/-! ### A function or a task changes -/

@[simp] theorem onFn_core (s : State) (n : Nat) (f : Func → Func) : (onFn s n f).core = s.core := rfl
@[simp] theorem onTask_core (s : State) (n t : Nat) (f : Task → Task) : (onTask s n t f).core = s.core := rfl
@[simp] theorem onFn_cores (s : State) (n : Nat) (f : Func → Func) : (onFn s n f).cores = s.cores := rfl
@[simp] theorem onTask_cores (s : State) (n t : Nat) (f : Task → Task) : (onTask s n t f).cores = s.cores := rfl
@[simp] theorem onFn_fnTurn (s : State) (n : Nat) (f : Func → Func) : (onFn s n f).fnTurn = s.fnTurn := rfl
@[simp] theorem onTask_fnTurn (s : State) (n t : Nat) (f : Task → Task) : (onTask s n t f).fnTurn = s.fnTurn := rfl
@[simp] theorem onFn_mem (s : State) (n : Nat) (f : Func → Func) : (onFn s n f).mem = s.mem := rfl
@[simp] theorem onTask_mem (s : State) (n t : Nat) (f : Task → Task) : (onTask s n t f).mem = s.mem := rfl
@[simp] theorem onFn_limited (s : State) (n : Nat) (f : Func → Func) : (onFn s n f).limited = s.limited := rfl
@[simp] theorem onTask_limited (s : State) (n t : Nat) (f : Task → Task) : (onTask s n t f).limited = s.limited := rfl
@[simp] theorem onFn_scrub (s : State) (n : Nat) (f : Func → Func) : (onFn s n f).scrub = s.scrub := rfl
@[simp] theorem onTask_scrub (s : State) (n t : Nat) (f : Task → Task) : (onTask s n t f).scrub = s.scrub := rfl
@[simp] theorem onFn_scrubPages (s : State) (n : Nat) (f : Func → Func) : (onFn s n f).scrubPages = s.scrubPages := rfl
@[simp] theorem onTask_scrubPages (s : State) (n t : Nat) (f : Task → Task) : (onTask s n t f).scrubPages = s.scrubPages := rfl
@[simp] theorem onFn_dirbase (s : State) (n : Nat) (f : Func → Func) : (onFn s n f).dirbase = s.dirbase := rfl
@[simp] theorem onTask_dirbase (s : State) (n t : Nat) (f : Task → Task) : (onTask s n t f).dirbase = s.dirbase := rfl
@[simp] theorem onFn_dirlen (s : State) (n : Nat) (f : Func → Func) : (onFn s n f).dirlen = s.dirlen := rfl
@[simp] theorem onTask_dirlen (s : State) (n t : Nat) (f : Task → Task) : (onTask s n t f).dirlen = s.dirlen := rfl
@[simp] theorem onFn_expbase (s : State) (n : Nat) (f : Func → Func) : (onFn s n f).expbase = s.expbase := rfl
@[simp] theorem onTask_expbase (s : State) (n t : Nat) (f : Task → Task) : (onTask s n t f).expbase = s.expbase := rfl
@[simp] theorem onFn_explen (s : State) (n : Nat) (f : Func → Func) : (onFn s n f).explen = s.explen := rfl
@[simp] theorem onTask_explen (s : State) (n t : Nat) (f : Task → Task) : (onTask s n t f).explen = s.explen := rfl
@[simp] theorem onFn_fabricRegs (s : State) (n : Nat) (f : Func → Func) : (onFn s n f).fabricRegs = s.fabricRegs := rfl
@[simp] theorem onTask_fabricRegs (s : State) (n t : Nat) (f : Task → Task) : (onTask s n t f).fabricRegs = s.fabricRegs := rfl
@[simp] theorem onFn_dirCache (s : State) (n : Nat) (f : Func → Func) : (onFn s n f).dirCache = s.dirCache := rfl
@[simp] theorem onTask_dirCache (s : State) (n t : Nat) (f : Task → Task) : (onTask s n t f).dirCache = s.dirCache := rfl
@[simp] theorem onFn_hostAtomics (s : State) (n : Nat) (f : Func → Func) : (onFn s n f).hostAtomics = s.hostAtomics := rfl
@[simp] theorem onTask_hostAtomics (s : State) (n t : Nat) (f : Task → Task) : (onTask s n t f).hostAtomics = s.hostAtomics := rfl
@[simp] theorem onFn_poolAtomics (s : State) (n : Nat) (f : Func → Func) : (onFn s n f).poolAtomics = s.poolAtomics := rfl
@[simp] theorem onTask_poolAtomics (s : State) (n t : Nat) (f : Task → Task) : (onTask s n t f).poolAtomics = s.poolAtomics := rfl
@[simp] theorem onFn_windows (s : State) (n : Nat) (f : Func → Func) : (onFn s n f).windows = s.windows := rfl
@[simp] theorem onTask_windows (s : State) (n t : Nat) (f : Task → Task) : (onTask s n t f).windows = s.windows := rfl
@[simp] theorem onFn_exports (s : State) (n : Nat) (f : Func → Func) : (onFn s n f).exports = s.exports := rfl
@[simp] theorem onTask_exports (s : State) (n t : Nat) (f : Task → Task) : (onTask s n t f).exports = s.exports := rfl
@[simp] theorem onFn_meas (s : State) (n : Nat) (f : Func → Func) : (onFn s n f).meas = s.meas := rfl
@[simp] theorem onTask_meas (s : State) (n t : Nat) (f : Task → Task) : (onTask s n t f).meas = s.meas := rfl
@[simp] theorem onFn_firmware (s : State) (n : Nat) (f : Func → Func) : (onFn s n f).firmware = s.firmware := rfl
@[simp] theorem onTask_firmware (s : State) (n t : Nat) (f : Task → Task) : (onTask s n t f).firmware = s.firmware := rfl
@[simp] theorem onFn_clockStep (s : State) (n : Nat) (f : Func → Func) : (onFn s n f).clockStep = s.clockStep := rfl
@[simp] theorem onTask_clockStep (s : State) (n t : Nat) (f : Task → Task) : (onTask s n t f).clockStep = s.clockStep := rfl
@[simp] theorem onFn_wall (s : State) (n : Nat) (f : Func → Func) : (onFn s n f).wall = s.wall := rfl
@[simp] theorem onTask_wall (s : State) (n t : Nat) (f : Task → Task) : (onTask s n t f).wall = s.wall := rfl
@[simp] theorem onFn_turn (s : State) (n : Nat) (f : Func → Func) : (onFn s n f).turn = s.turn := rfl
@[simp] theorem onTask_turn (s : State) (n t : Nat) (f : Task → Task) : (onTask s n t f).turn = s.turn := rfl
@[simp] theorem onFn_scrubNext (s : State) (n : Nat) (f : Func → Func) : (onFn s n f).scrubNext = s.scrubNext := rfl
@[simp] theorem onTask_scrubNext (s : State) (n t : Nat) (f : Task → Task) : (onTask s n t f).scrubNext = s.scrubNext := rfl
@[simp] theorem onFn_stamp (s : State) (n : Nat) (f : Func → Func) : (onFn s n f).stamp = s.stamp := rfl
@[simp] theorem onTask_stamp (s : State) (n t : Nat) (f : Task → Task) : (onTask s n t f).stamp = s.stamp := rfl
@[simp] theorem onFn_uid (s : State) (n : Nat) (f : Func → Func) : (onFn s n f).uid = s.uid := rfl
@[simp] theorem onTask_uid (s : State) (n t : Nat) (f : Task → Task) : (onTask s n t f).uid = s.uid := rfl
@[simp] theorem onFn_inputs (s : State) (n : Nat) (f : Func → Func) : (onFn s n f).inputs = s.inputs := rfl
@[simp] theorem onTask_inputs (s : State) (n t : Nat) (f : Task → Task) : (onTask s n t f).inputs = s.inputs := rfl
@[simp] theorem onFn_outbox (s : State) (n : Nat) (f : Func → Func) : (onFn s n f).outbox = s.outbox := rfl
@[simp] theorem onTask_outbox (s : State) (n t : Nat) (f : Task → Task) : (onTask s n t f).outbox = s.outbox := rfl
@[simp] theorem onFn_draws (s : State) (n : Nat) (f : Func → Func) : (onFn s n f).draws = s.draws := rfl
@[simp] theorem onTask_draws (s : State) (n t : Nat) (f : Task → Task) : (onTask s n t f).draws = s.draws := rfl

------------------------------

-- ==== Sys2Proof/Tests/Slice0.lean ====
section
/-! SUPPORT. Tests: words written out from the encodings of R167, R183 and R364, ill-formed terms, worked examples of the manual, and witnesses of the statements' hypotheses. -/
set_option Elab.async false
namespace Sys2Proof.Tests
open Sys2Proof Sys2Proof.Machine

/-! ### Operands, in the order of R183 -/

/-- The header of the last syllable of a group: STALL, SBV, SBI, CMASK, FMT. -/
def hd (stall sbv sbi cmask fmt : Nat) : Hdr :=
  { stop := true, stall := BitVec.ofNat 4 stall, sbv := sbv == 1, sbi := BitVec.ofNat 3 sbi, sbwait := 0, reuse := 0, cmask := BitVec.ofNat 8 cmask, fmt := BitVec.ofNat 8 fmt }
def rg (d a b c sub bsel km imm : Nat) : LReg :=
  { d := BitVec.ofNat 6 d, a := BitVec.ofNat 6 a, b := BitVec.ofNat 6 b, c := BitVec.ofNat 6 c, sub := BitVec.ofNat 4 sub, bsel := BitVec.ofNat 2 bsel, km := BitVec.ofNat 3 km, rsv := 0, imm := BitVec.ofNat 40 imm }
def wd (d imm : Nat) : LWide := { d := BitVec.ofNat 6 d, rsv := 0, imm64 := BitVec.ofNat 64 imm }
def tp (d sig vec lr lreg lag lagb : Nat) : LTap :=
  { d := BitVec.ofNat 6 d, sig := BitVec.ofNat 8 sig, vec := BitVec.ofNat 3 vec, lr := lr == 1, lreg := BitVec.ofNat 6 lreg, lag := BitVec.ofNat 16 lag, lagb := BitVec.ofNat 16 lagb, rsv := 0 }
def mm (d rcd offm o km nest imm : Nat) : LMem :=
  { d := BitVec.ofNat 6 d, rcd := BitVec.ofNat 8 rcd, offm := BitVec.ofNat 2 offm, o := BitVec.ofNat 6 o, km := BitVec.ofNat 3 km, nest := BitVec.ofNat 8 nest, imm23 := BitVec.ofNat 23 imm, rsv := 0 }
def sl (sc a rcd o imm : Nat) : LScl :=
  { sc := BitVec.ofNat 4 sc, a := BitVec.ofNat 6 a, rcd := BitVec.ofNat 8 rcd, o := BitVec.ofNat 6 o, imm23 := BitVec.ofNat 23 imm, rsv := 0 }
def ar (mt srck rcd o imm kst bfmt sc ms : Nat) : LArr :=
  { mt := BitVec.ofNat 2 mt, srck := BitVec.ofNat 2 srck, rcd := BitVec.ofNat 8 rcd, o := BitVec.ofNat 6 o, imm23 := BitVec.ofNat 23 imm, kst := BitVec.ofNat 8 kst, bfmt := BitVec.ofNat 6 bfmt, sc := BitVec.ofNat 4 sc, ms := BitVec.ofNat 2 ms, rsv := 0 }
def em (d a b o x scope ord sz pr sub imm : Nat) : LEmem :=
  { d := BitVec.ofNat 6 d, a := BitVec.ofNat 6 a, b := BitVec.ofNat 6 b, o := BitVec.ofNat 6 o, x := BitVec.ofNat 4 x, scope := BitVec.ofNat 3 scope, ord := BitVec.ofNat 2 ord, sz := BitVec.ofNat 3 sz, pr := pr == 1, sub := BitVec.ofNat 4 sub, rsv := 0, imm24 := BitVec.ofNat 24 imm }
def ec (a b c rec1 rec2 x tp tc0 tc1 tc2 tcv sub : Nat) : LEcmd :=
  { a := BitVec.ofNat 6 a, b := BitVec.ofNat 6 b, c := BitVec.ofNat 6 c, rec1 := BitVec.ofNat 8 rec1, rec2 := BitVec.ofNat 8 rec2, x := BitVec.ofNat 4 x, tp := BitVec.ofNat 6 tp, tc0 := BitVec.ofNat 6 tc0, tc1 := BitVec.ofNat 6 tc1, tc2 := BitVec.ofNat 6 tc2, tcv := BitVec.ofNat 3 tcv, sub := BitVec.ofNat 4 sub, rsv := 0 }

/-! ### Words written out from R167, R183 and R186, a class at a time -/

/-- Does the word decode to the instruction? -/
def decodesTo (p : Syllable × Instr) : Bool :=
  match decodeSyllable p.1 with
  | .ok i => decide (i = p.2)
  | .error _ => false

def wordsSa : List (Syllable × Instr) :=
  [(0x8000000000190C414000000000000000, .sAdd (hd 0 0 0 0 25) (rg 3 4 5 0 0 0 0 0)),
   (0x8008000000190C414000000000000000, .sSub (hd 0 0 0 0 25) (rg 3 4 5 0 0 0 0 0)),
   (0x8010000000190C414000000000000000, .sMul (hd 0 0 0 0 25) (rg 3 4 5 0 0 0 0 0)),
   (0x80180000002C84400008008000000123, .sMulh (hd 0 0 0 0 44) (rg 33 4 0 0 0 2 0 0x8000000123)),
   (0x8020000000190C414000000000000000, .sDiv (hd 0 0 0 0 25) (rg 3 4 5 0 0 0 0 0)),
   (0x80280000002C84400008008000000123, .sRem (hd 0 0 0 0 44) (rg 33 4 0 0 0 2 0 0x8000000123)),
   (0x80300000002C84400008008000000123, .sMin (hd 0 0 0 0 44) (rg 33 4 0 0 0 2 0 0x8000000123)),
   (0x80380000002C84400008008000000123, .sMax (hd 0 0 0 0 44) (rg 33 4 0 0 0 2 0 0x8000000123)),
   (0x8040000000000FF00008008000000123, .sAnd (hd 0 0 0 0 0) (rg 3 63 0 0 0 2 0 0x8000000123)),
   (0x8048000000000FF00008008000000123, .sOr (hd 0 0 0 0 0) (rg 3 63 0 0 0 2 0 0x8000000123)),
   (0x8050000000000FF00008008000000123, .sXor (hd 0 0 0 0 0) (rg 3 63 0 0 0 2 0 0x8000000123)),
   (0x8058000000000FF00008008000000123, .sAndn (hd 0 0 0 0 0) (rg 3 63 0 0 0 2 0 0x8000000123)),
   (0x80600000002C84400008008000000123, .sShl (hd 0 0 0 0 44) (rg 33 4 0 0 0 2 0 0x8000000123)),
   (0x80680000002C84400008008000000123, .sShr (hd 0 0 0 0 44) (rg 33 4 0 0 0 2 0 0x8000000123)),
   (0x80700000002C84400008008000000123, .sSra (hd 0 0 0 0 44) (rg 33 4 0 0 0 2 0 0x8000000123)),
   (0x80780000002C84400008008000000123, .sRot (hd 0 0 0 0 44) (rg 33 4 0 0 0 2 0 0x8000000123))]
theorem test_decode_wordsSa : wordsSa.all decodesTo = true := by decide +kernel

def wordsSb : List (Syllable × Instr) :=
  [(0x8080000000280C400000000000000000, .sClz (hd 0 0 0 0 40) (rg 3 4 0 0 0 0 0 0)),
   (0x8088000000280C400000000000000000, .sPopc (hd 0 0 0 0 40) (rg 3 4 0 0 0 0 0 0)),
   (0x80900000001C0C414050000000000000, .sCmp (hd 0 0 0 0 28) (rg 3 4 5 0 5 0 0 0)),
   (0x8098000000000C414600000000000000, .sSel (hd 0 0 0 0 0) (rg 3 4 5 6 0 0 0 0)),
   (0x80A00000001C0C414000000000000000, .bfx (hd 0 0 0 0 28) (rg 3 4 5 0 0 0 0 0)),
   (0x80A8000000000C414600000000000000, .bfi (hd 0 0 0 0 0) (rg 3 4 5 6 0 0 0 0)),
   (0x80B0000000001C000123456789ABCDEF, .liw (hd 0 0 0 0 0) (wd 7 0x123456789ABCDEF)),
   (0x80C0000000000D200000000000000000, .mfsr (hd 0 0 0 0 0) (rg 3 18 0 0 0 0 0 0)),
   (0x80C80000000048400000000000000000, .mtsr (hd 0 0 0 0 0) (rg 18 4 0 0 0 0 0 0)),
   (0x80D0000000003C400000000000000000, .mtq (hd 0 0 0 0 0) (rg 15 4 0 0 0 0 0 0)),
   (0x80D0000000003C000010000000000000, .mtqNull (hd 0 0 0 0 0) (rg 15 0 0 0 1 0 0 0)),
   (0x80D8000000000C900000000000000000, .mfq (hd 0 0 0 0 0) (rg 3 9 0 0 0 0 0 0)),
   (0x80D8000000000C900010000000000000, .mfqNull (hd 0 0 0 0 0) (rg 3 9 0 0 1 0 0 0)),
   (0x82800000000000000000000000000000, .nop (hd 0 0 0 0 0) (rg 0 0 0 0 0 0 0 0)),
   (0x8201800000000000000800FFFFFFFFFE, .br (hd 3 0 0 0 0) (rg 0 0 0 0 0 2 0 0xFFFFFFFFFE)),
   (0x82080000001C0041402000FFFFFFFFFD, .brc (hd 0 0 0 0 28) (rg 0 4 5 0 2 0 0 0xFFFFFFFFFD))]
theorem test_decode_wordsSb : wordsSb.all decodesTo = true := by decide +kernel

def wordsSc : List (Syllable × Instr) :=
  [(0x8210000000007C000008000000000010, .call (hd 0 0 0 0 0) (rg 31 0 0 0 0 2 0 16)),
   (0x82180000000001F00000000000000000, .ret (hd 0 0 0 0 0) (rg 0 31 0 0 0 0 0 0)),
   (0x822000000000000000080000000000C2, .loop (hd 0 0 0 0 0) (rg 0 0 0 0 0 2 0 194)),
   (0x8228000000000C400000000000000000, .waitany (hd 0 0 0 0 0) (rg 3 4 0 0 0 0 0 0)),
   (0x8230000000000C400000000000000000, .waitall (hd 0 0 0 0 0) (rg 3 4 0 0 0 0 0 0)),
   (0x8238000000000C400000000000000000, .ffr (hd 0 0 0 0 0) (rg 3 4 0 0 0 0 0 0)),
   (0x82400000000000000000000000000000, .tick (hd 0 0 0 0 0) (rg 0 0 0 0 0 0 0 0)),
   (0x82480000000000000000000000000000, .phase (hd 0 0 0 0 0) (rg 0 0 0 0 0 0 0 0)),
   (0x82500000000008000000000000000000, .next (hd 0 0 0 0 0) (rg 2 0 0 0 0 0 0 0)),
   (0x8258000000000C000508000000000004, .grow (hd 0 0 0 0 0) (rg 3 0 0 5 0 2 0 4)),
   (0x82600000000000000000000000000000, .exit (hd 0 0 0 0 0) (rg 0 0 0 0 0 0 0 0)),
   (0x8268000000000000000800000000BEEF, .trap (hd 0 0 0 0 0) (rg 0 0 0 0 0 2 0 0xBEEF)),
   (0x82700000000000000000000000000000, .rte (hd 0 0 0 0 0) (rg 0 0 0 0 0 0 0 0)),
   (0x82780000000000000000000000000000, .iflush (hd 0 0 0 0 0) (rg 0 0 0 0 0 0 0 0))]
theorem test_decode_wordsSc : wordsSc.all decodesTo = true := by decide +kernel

------------------------------

§ **What the exercise asks**
In the listing above, how many lines hold the word "limited"? Give the number and nothing more.

§ **Written reply**
2